The Suida-Manning Collection with over 275 pieces by Parmigianino, Paolo Veronese, Tiepolo, Rubens, Claude Lorrain, and Simon Vouet, among many other European painters from the 15th to 18th century, is included in the collection of European paintings, sculpture, and decorative arts before 1900. Paintings by lesser-known but historically significant painters such as Daniele Crespi and Luca Cambiaso are also included in the collection. While the Suida-Manning Collection focuses on Italian and French painters, a series of portraits donated by Jack G. Taylor, including George Romney’s Lady Hamilton, represents eighteenth-century English painting (1791).

The Blanton has a collection of Greek, Etruscan, and Roman vases dating back to the sixth century BCE. Many came from the Castle Ashby Collection, which was founded in the 1820s by Spencer Compton, 2nd Marquess of Northampton, who supported extensive excavations at Vulci, an Etruscan village north of Rome.

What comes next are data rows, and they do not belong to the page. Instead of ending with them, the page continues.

-- ==== Sys2Proof/Word.lean ====
section
/-! DEFINITION. The types of the data: bytes, 32-bit words, and groups of four of one kind. A schedule word or a
state column is four bytes (00_scope.md R12, R11), a block or a state is four columns (R11), and a bank of data
registers is four words (10_state.md R31, R32, R34). -/

namespace Sys2Proof

/-- A byte, 8 bits (00_scope.md R10). -/
abbrev Byte := BitVec 8

/-- A word, 32 bits: what one bus access moves (00_scope.md R10, 20_memory.md R64). -/
abbrev Word := BitVec 32

/-- Four things of one kind, numbered 0 to 3. -/
@[ext]
structure Four (α : Type) where
  x0 : α
  x1 : α
  x2 : α
  x3 : α
deriving DecidableEq, Repr, Inhabited

namespace Four

variable {α β γ : Type}

/-- The element numbered `i`. -/
def get (q : Four α) (i : Fin 4) : α :=
  match i with
  | 0 => q.x0
  | 1 => q.x1
  | 2 => q.x2
  | 3 => q.x3

/-- The four elements `f 0`, `f 1`, `f 2`, `f 3`. -/
def ofFn (f : Fin 4 → α) : Four α := ⟨f 0, f 1, f 2, f 3⟩

/-- Element `i` replaced by `a`. -/
def set (q : Four α) (i : Fin 4) (a : α) : Four α := ofFn fun j => if j = i then a else q.get j

/-- `f` of every element. -/
def map (f : α → β) (q : Four α) : Four β := ⟨f q.x0, f q.x1, f q.x2, f q.x3⟩

/-- `f` of the elements of the same number. -/
def zipWith (f : α → β → γ) (p : Four α) (q : Four β) : Four γ :=
  ⟨f p.x0 q.x0, f p.x1 q.x1, f p.x2 q.x2, f p.x3 q.x3⟩

/-- The elements in order. -/
def toList (q : Four α) : List α := [q.x0, q.x1, q.x2, q.x3]

/-- All four elements equal to `a`. -/
def fill (a : α) : Four α := ⟨a, a, a, a⟩

end Four

/-- Four bytes: a schedule word `(w.0, w.1, w.2, w.3)` (00_scope.md R12) or a state column (R11). -/
abbrev Quad := Four Byte

/-- Sixteen bytes: a block, or the state `s[r][c]`, held as its four columns `c` (00_scope.md R11). -/
abbrev Block := Four Quad

/-- The 44 words of the round-key schedule (00_scope.md R2, 10_state.md R42). -/
abbrev Schedule := Vector Quad 44

namespace Block

/-- `s[r][c]`, the byte in row `r` and column `c` (00_scope.md R11). -/
def at' (s : Block) (r c : Fin 4) : Byte := (s.get c).get r

/-- The state whose byte in row `r` and column `c` is `f r c`. -/
def ofRC (f : Fin 4 → Fin 4 → Byte) : Block := Four.ofFn fun c => Four.ofFn fun r => f r c

/-- The sixteen bytes in sequence order, byte `r + 4c` being `s[r][c]` (00_scope.md R11). -/
def bytes (s : Block) : List Byte := s.x0.toList ++ s.x1.toList ++ s.x2.toList ++ s.x3.toList

/-- `f` of every byte. -/
def mapBytes (f : Byte → Byte) (s : Block) : Block := s.map (Four.map f)

/-- Bytewise exclusive OR. -/
def xor (s k : Block) : Block := Four.zipWith (Four.zipWith (· ^^^ ·)) s k

/-- Sixteen bytes of 0x00. -/
def zero : Block := Four.fill (Four.fill 0x00#8)

end Block

end Sys2Proof
end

Contemporary and modern art

The Blanton’s modern and contemporary art collection has almost 4,000 items. In the 1960s, novelist James Michener and his wife, Mari Michener, began donating their collection of 20th-century American paintings to the Blanton. The donation continued throughout the early 1990s, eventually totaling more than 300 paintings. The Micheners also donated acquisition funding to the museum, allowing them to acquire around 75 more artworks.

The museum’s collection contains works by painters from the twentieth century such as Thomas Hart Benton, Alice Neel, and Brice Marden. El Anatsui, Teresa Hubbard / Alexander Birchler, Natalie Frank, Nina Katchadourian, Byron Kim, Yayoi Kusama, Glenn Ligon, Donald Moffett, Susan Philipsz, and Tavares Strachan are among the artists represented in the Blanton’s contemporary art collection. Stacked Waters, an artwork by artist Teresita Fernández commissioned by Jeanne and Michael Klein, exhibited at the Blanton Museum’s Rapoport Atrium in 2009. Drs. Susan G. and Edmund W. Gordon gave the Blanton an important collection of sketches, prints, and a large painting by African-American artist Charles White in 2014.

Art from Latin America

Donald Goodall acquired for the Blanton the biggest collection of Latin American art in the United States shortly after his appointment as founding director of the University of Texas Art Museum in Austin in 1959. The Latin American collection grew greatly in the 1970s and 1980s, thanks to contributions of 277 pieces of art from patron Barbara Duncan, including 58 paintings and 112 sketches. In 1988, the museum became the first in the United States to establish a curatorial post for Latin American art. Mari Carmen Ramrez was the department’s founding curator, and she acquired one of the Latin American collection’s trademark pieces, Cildo Meireles’ Misso/Misses: How to Build Cathedrals (1987). In 2015, the museum received a significant donation of Latin American contemporary and midcentury Latin American art from donors Judy and Charles Tate. Paintings, sculptures, and sketches by Diego Rivera, José Clemente Orozco, Tarsila do Amaral, Rufino Tamayo, Joaqun Torres Garca, Wifredo Lam, Armando Reveron, Jesus Rafael Soto, and Lygia Clark, among others, are among the 114 objects in the collection.